Listed entries —
══════════

-- ==== Sys2Proof/Machine/Ops.lean ====
section
/-! DEFINITION. The shared operations over the state: answering a command, refusing one, resetting, the enabling conditions
of the agents, and the frame FIFO. -/

namespace Sys2Proof.Machine

/-! ### Responses (R84, R290, R296) -/

/-- The status codes (R290). -/
def statusCode : Status → Byte
  | .ok => 0x00
  | .errIllegalOp => 0x01
  | .errArg => 0x02
  | .errEmpty => 0x03
  | .errNotAvail => 0x04
  | .cprBand => 0x10
  | .cprLat => 0x11

/-- The response word (R84): STATUS[183:176], T[175:112], R[111:0]. -/
def responseWord (r : Response) : ResponseWord := statusCode r.status ++ r.t ++ r.r

/-- `respond(T, R)` (R8): the command ends with status OK. -/
def respond (t : Word64) (r : Wide) (s : State) : State := { s with rsp := some ⟨.ok, t, r⟩ }

/-- `raise <Status>` (R8, R296), AJRX's one form of exception: the command ends with that status, T = 0, R = 0, and no state
changes. There is nothing saved, no handler and no return (R297). -/
def raise (status : Status) (s : State) : State := { s with rsp := some ⟨status, 0, 0⟩ }

/-! ### Counters and enabling conditions (R68) -/

/-- COUNT (R26). -/
abbrev count (s : State) : Nat := s.w.length

/-- FCNT (R30). -/
abbrev fcnt (s : State) : Nat := s.fifo.length

/-- The window is full: `isFull()` (R143). -/
def isFull (s : State) : Bool := decide (count s = Config.windowSize)

/-- SRC's enabling condition, also `in_ready` (R80, R121). -/
def srcReady (s : State) : Bool := !s.eos && decide (count s < Config.windowSize)

/-- FCNT < FIFO_DEPTH (R161); an unbounded queue always has room (R173). -/
def fifoHasRoom (depth : FifoDepth) (n : Nat) : Bool :=
  match depth with
  | none => true
  | some d => decide (n < d.val)

/-- FCNT = FIFO_DEPTH, FFULL of R32; never of an unbounded queue. -/
def fifoIsFull (depth : FifoDepth) (n : Nat) : Bool :=
  match depth with
  | none => false
  | some d => decide (n = d.val)

/-- COR's enabling condition for a given FIFO_DEPTH (R161). -/
def corReadyAt (depth : FifoDepth) (s : State) : Bool := isFull s && fifoHasRoom depth (fcnt s)

/-- COR's enabling condition (R161). -/
def corReady (s : State) : Bool := corReadyAt Config.fifoDepth s

/-! ### The frame FIFO (R30) -/

/-- `emit(ts, F)` (R8): append an entry at the tail. -/
def emit (ts : Word64) (frame : Wide) (s : State) : State := { s with fifo := s.fifo ++ [⟨ts, frame⟩] }

/-- Remove the head entry (R272). -/
def dropFrame (s : State) : State := { s with fifo := s.fifo.tail }

/-! ### Reset -/

/-- A reset (R320): every piece of AJRX's state takes its reset value and a response not yet taken is dropped. The inputs are no
part of it: what the environment still has on offer stays on offer (log 20). -/
def resetState (s : State) : State := { s with toAjrx := Ajrx.reset }

end Sys2Proof.Machine
end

══════════

Exercise —
Using the same words as the original, repeat the records above.

Exercise response —
-- ==== Sys2Proof/Machine/Ops.lean ====
section
/-! DEFINITION. The shared operations over the state: answering a command, refusing one, resetting, the enabling conditions
of the agents, and the frame FIFO. -/

namespace Sys2Proof.Machine

/-! ### Responses (R84, R290, R296) -/

/-- The status codes (R290). -/
def statusCode : Status → Byte
  | .ok => 0x00
  | .errIllegalOp => 0x01
  | .errArg => 0x02
  | .errEmpty => 0x03
  | .errNotAvail => 0x04
  | .cprBand => 0x10
  | .cprLat => 0x11

/-- The response word (R84): STATUS[183:176], T[175:112], R[111:0]. -/
def responseWord (r : Response) : ResponseWord := statusCode r.status ++ r.t ++ r.r

/-- `respond(T, R)` (R8): the command ends with status OK. -/
def respond (t : Word64) (r : Wide) (s : State) : State := { s with rsp := some ⟨.ok, t, r⟩ }

/-- `raise <Status>` (R8, R296), AJRX's one form of exception: the command ends with that status, T = 0, R = 0, and no state
changes. There is nothing saved, no handler and no return (R297). -/
def raise (status : Status) (s : State) : State := { s with rsp := some ⟨status, 0, 0⟩ }

/-! ### Counters and enabling conditions (R68) -/

/-- COUNT (R26). -/
abbrev count (s : State) : Nat := s.w.length

/-- FCNT (R30). -/
abbrev fcnt (s : State) : Nat := s.fifo.length

/-- The window is full: `isFull()` (R143). -/
def isFull (s : State) : Bool := decide (count s = Config.windowSize)

/-- SRC's enabling condition, also `in_ready` (R80, R121). -/
def srcReady (s : State) : Bool := !s.eos && decide (count s < Config.windowSize)

/-- FCNT < FIFO_DEPTH (R161); an unbounded queue always has room (R173). -/
def fifoHasRoom (depth : FifoDepth) (n : Nat) : Bool :=
  match depth with
  | none => true
  | some d => decide (n < d.val)

/-- FCNT = FIFO_DEPTH, FFULL of R32; never of an unbounded queue. -/
def fifoIsFull (depth : FifoDepth) (n : Nat) : Bool :=
  match depth with
  | none => false
  | some d => decide (n = d.val)

/-- COR's enabling condition for a given FIFO_DEPTH (R161). -/
def corReadyAt (depth : FifoDepth) (s : State) : Bool := isFull s && fifoHasRoom depth (fcnt s)

/-- COR's enabling condition (R161). -/
def corReady (s : State) : Bool := corReadyAt Config.fifoDepth s

/-! ### The frame FIFO (R30) -/

/-- `emit(ts, F)` (R8): append an entry at the tail. -/
def emit (ts : Word64) (frame : Wide) (s : State) : State := { s with fifo := s.fifo ++ [⟨ts, frame⟩] }

/-- Remove the head entry (R272). -/
def dropFrame (s : State) : State := { s with fifo := s.fifo.tail }

/-! ### Reset -/

/-- A reset (R320): every piece of AJRX's state takes its reset value and a response not yet taken is dropped. The inputs are no
part of it: what the environment still has on offer stays on offer (log 20). -/
def resetState (s : State) : State := { s with toAjrx := Ajrx.reset }

end Sys2Proof.Machine
end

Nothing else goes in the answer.